City’s “bucket” challenge a soggy success
The Ice Bucket Challenge continues in Elizabethton.
But there weren’t really any ice buckets. So perhaps that should read: The Fire Hose Challenge has begun in Elizabethton.
City of Elizabethton, Elizabethton Police Department and Elizabethton Fire Department employees answered the viral Ice Bucket Challenge Monday afternoon. But instead of taking the traditional route of using icewater-filled buckets, they added a twist of their own by using a brush truck with an icewater-filled tank and a fire hose to soak the challenge accepters.
The Ice Bucket Challenge is a way to raise awareness for amyotrophic lateral sclerosis, also known as ALS or Lou Gehrig’s disease.
This round of the challenge started when EPD Maj. Shannon Peters personally challenged EPD Chief Greg Workman to accept. Workman took the challenge one step further by including more police officers, firefighters and other city employees. “We decided to extend it to other city employees,” Workman said. “I received the challenge on an individual level, but we extended it to the municipal level. We want to get the awareness out there about ALS and promote the Wandell walk/run race that is coming up.”
The annual Wandell Walk/Run 5K race will be held Sept. 20 in honor of East Side Elementary Principal Josh Wandell, who was diagnosed with ALS last year.
“This is a good time to get the word out,” Workman said.
City Manager Jerome Kitchens was one of those accepting the challenge.
“ALS is a terrible disease,” Kitchens said. “We have a local person who has been affected by the disease. We want to raise awareness for this disease, and raise donations for research towards a cure.”
City employees were joined by some of the City Council members for the challenge. Mayor Curt Alexander and council member Bob Cable joined the challenge accepters and Nancy Alsup supported the group from the sidelines.
“We are out in support of the fight against ALS and we are here in support of Josh Wandell,” Alexander said.

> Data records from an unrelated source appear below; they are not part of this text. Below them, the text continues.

/-- The words of a well-formed encoded instruction; an event has none. -/
def encode : Instr → List Word32
  | .add q d a b => [wordA q 0x00 d a b 0x00]
  | .sub q d a b => [wordA q 0x00 d a b 0x01]
  | .mul q d a b => [wordA q 0x00 d a b 0x02]
  | .mulh q d a b => [wordA q 0x00 d a b 0x03]
  | .mulhu q d a b => [wordA q 0x00 d a b 0x04]
  | .div q a b => [wordA q 0x00 0 a b 0x05]
  | .divu q a b => [wordA q 0x00 0 a b 0x06]
  | .rem q a b => [wordA q 0x00 0 a b 0x07]
  | .remu q a b => [wordA q 0x00 0 a b 0x08]
  | .and q d a b => [wordA q 0x00 d a b 0x09]
  | .or q d a b => [wordA q 0x00 d a b 0x0A]
  | .xor q d a b => [wordA q 0x00 d a b 0x0B]
  | .andn q d a b => [wordA q 0x00 d a b 0x0C]
  | .shl q d a b => [wordA q 0x00 d a b 0x0D]
  | .shr q d a b => [wordA q 0x00 d a b 0x0E]
  | .sra q d a b => [wordA q 0x00 d a b 0x0F]
  | .rol q d a b => [wordA q 0x00 d a b 0x10]
  | .clz q d a => [wordA q 0x00 d a 0 0x11]
  | .ctz q d a => [wordA q 0x00 d a 0 0x12]
  | .popc q d a => [wordA q 0x00 d a 0 0x13]
  | .min q d a b => [wordA q 0x00 d a b 0x14]
  | .max q d a b => [wordA q 0x00 d a b 0x15]
  | .minu q d a b => [wordA q 0x00 d a b 0x16]
  | .maxu q d a b => [wordA q 0x00 d a b 0x17]
  | .sel q d a b p => [wordA q 0x01 d a b (0#3 ++ p)]
  | .cmp q c p a b => [wordA q 0x02 (fieldP p) a b (0#3 ++ c.code)]
  | .addi q d a i => [wordI q 0x10 d a i]
  | .andi q d a i => [wordI q 0x11 d a i]
  | .ori q d a i => [wordI q 0x12 d a i]
  | .xori q d a i => [wordI q 0x13 d a i]
  | .shli q d a n => [wordI q 0x14 d a (0#5 ++ n)]
  | .shri q d a n => [wordI q 0x15 d a (0#5 ++ n)]
  | .srai q d a n => [wordI q 0x16 d a (0#5 ++ n)]
  | .movi q d i => [wordI q 0x17 d 0 i]
  | .moviLong q d i => [wordA q 0x78 d 0 0 0, i]
  | .lih q d i => [wordA q 0x78 d 0 0 1, i]
  | .lea q d a i => [wordI q 0x18 d a i]
  | .cmpiEq q p a i => [wordI q 0x19 (fieldP p) a i]
  | .cmpiNe q p a i => [wordI q 0x1A (fieldP p) a i]
  | .cmpiLt q p a i => [wordI q 0x1B (fieldP p) a i]
  | .cmpiLtu q p a i => [wordI q 0x1C (fieldP p) a i]
  | .cmpiGe q p a i => [wordI q 0x1D (fieldP p) a i]
  | .cmpiGeu q p a i => [wordI q 0x1E (fieldP p) a i]
  | .br q p off => [wordB q 0x20 p false off]
  | .brn q p off => [wordB q 0x20 p true off]
  | .jmp q off => [wordB q 0x21 0 false off]
  | .jal q off => [wordB q 0x22 0 false off]
  | .jr q a => [wordA q 0x23 0 a 0 0]
  | .loop q a i => [wordI q 0x24 0 a i]
  | .pand q d a b => [wordA q 0x28 (fieldP d) (fieldP a) (fieldP b) 0]
  | .por q d a b => [wordA q 0x28 (fieldP d) (fieldP a) (fieldP b) 1]
  | .pxor q d a b => [wordA q 0x28 (fieldP d) (fieldP a) (fieldP b) 2]
  | .pnot q d a => [wordA q 0x28 (fieldP d) (fieldP a) 0 3]
  | .pset q d v => [wordA q 0x28 (fieldP d) 0 (0#4 ++ BitVec.ofBool v) 4]
  | .srd q d r => [wordA q 0x29 d r.code 0 0]
  | .swr q r b => [wordA q 0x29 r.code 0 b 1]
  | .dpop q d => [wordA q 0x29 d 0 0 2]
  | .vadd q t d a b k => [wordT q t d a b k 0x00]
  | .vsub q t d a b k => [wordT q t d a b k 0x01]
  | .vmul q t d a b k => [wordT q t d a b k 0x02]
  | .vfma q t d a b k => [wordT q t d a b k 0x03]
  | .vfms q t d a b k => [wordT q t d a b k 0x04]
  | .vmin q t d a b k => [wordT q t d a b k 0x05]
  | .vmax q t d a b k => [wordT q t d a b k 0x06]
  | .vabs q t d a k => [wordT q t d a 0 k 0x07]
  | .vneg q t d a k => [wordT q t d a 0 k 0x08]
  | .vaddSat q t d a b k => [wordT q t d a b k 0x09]
  | .vsubSat q t d a b k => [wordT q t d a b k 0x0A]
  | .vrcp q d a k => [wordV q 0x30 d a 0 k 0x10]
  | .vrsq q d a k => [wordV q 0x30 d a 0 k 0x11]
  | .vsqrt q d a k => [wordV q 0x30 d a 0 k 0x12]
  | .vexp2 q d a k => [wordV q 0x30 d a 0 k 0x13]
  | .vlog2 q d a k => [wordV q 0x30 d a 0 k 0x14]
  | .vshl q t d a b k => [wordT q t d a b k 0x18]
  | .vshr q t d a b k => [wordT q t d a b k 0x19]
  | .vsra q t d a b k => [wordT q t d a b k 0x1A]
  | .vcmp q t c m a b k => [wordT q t (fieldK m) a b k (0x4#4 ++ c.code)]
  | .vredsum q t d a k => [wordT q t d a 0 k 0x28]
  | .vredmax q t d a k => [wordT q t d a 0 k 0x29]
  | .vredmin q t d a k => [wordT q t d a 0 k 0x2A]
  | .vredarg q t d a k => [wordT q t d a 0 k 0x2B]
  | .vand q d a b k => [wordV q 0x38 d a b k 0x00]
  | .vor q d a b k => [wordV q 0x38 d a b k 0x01]
  | .vxor q d a b k => [wordV q 0x38 d a b k 0x02]
  | .vsel q d a b k => [wordV q 0x38 d a b k 0x08]
  | .vkand q d a b => [wordV q 0x38 (fieldK d) (fieldK a) (fieldK b) 0 0x10]
  | .vkor q d a b => [wordV q 0x38 (fieldK d) (fieldK a) (fieldK b) 0 0x11]
  | .vknot q d a => [wordV q 0x38 (fieldK d) (fieldK a) 0 0 0x12]
  | .vkpop q d a => [wordV q 0x38 d (fieldK a) 0 0 0x13]
  | .vmov q d a k => [wordV q 0x38 d a 0 k 0x18]
  | .vbcast q d a k => [wordV q 0x38 d a 0 k 0x19]
  | .vext q d a b => [wordV q 0x38 d a b 0 0x1A]
  | .vins q d a b => [wordV q 0x38 d a b 0 0x1B]
  | .vperm q d a b k => [wordV q 0x38 d a b k 0x1C]
  | .vshuf q d a b k => [wordV q 0x38 d a b k 0x1D]
  | .vrot q d a b k => [wordV q 0x38 d a b k 0x1E]
  | .vcvt q d a m k sat src dst =>
    [wordV q 0x39 d a (0#2 ++ m.code.extractLsb' 0 2) k (BitVec.ofBool sat ++ src.code ++ dst.code)]
  | .vpack q d a b part m c => [wordV q 0x3A d a b part (m.code ++ c.code)]
  | .vunpk q d a part k c => [wordV q 0x3B d a part k (0#3 ++ c.code)]
  | .vscale q d a b k e => [wordV q 0x3C d a b k (0#4 ++ e.code)]
  | .vscaleApply q d a b k e => [wordV q 0x3C d a b k (1#4 ++ e.code)]
  | .vld q d a b k => [wordV q 0x3D d a b k 0]
  | .vst q d a b k => [wordV q 0x3D d a b k 1]
  | .vlds q d a b k => [wordV q 0x3D d a b k 2]
  | .vsts q d a b k => [wordV q 0x3D d a b k 3]
  | .vgath q d a b k => [wordV q 0x3D d a b k 4]
  | .vscat q d a b k => [wordV q 0x3D d a b k 5]
  | .vrng q d a k => [wordV q 0x3E d a 0 k 0]
  | .vsamp q d a b k p => [wordV q 0x3E d a b k (2#4 ++ p)]
  | .vsampGreedy q d a b k p => [wordV q 0x3E d a b k (4#4 ++ p)]
  | .vmaskld q m a b => [wordV q 0x3E (fieldK m) a b 0 0x30]
  | .mma q z a b f kc => [wordM q 0x50 z a b f.code kc]
  | .mmas q z a b f kc => [wordM q 0x51 z a b f.code kc]
  | .mmai q z a b kc => [wordM q 0x52 z a b 8 kc]
  | .mzero q z => [wordM q 0x53 z 0 0 0 0]
  | .mldz q z a => [wordM q 0x54 z a 0 0 0]
  | .mstz q z a => [wordM q 0x55 z a 0 0 0]
  | .mrdv q z a d => [wordM q 0x56 z a (0#1 ++ d) 0 0]
  | .mwait q => [wordM q 0x57 false 0 0 0 0]
  | .mstat q z d => [wordM q 0x57 z d 0 0 1]
  | .ld q w d a o => [wordI q 0x58 d a (w.code ++ o)]
  | .st q w d a o => [wordI q 0x59 d a (w.code ++ o)]
  | .wget q d w b => [wordA q 0x5A d (0#1 ++ w) b 0]
  | .wfree q w b => [wordA q 0x5A 0 (0#1 ++ w) b 1]
  | .wres q w b => [wordA q 0x5A 0 (0#1 ++ w) b 2]
  | .wput q w b => [wordA q 0x5A 0 (0#1 ++ w) b 3]
  | .wavail q d w => [wordA q 0x5A d (0#1 ++ w) 0 4]
  | .wspace q d w => [wordA q 0x5A d (0#1 ++ w) 0 5]
  | .tmovIn q d a b => [wordA q 0x5B d a b 0]
  | .tmovOut q d a b => [wordA q 0x5B d a b 1]
  | .twait q n => [wordA q 0x5B 0 (0#3 ++ n) 0 2]
  | .ald q acq s dw a => [wordA q 0x5C 0 a 0 (0#1 ++ BitVec.ofBool acq ++ s.code ++ BitVec.ofBool dw)]
  | .ast q rel s dw a b =>
    [wordA q 0x5D 0 a b (BitVec.ofBool rel ++ 0#1 ++ s.code ++ BitVec.ofBool dw)]
  | .acas q o s dw a b => [wordA q 0x5E 0 a b (o.code ++ s.code ++ BitVec.ofBool dw)]
  | .atomAdd q o s a b => [wordA q 0x5F 0 a b (0#1 ++ o.code ++ s.code)]
  | .atomSwap q o s a b => [wordA q 0x5F 0 a b (1#1 ++ o.code ++ s.code)]
  | .atomAnd q o s a b => [wordA q 0x60 0 a b (0#1 ++ o.code ++ s.code)]
  | .atomOr q o s a b => [wordA q 0x60 0 a b (1#1 ++ o.code ++ s.code)]
  | .atomXor q o s a b => [wordA q 0x61 0 a b (0#1 ++ o.code ++ s.code)]
  | .atomMin q o s a b => [wordA q 0x61 0 a b (1#1 ++ o.code ++ s.code)]
  | .atomMax q o s a b => [wordA q 0x62 0 a b (0#1 ++ o.code ++ s.code)]
  | .atomMaxu q o s a b => [wordA q 0x62 0 a b (1#1 ++ o.code ++ s.code)]
  | .ldf q d a e => [wordI q 0x63 d a (0#3 ++ e)]
  | .stf q d a => [wordI q 0x63 d a (1#3 ++ 0#8)]
  | .sete q d a => [wordI q 0x63 d a (2#3 ++ 0#8)]
  | .fence q s => [wordA q 0x64 0 0 0 (0#3 ++ s.code)]
  | .sstart q n => [wordA q 0x65 0 n 0 0]
  | .sstop q n => [wordA q 0x65 0 n 0 1]
  | .sbar q b => [wordA q 0x65 0 0 b 2]
  | .sstat q n => [wordA q 0x65 0 n 0 3]
  | .qclaim q n => [wordA q 0x66 0 n 0 0]
  | .qput q n b => [wordA q 0x66 0 n b 1]
  | .qstat q n => [wordA q 0x66 0 n 0 2]
  | .fend q => [wordA q 0x68 0 0 0 0]
  | .resume q => [wordA q 0x69 0 0 0 0]
  | .land q e t => [wordA q 0x79 0 0 0 0, 0#20 ++ t ++ e]
  | .mode q m => [wordA q 0x6A 0 0 0 (0#3 ++ m)]
  | .sig q n => [wordA q 0x6B 0 0 0 n]
  | .trapN q c => [wordA q 0x6C 0 0 0 (0#1 ++ c)]
  | .trapS q c => [wordA q 0x6C 0 0 0 (1#1 ++ c)]
  | .brk q => [wordA q 0x6D 0 0 0 0]
  | .gopen q a b => [wordA q 0x6E 0 a b 0]
  | .gstep q a b => [wordA q 0x6E 0 a b 1]
  | .gmask q a b => [wordA q 0x6E 0 a b 2]
  | .gclose q a => [wordA q 0x6E 0 a 0 3]
  | .gqry q a b => [wordA q 0x6E 0 a b 4]
  | .cfgw q a b => [wordA q 0x70 0 a b 0]
  | .cfgr q a b => [wordA q 0x70 0 a b 1]
  | .cfgcrc q a b => [wordA q 0x70 0 a b 2]
  | .cfgcommit q a b => [wordA q 0x70 0 a b 3]
  | .cfgabort q b => [wordA q 0x70 0 0 b 4]
  | .rtw q a b => [wordA q 0x71 0 a b 0]
  | .sech q a b => [wordA q 0x72 0 a b 0]
  | .secv q a b => [wordA q 0x72 0 a b 1]
  | .eret q a b => [wordA q 0x73 0 a b 0]
  | .preq q a b => [wordA q 0x74 0 a b 0]
  | .frz q a b => [wordA q 0x75 0 a b 0]
  | .dmap q a b => [wordA q 0x76 0 a b 0]
  | _ => []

With such a large group, planners decided it would be more practical to use a fire hose to douse the group instead of individual buckets. While there were no actual ice cubes falling down from above onto the challenge accepters, all agreed the water was cold enough to meet the requirements.
“I understand that they put ice cubes in the water in the truck and let it sit a while,” Alexander said. “It was definitely cold enough.”
The city has now extended a challenge to the Carter County Rescue Squad, Sycamore Shoals Hospital and the City of Johnson City.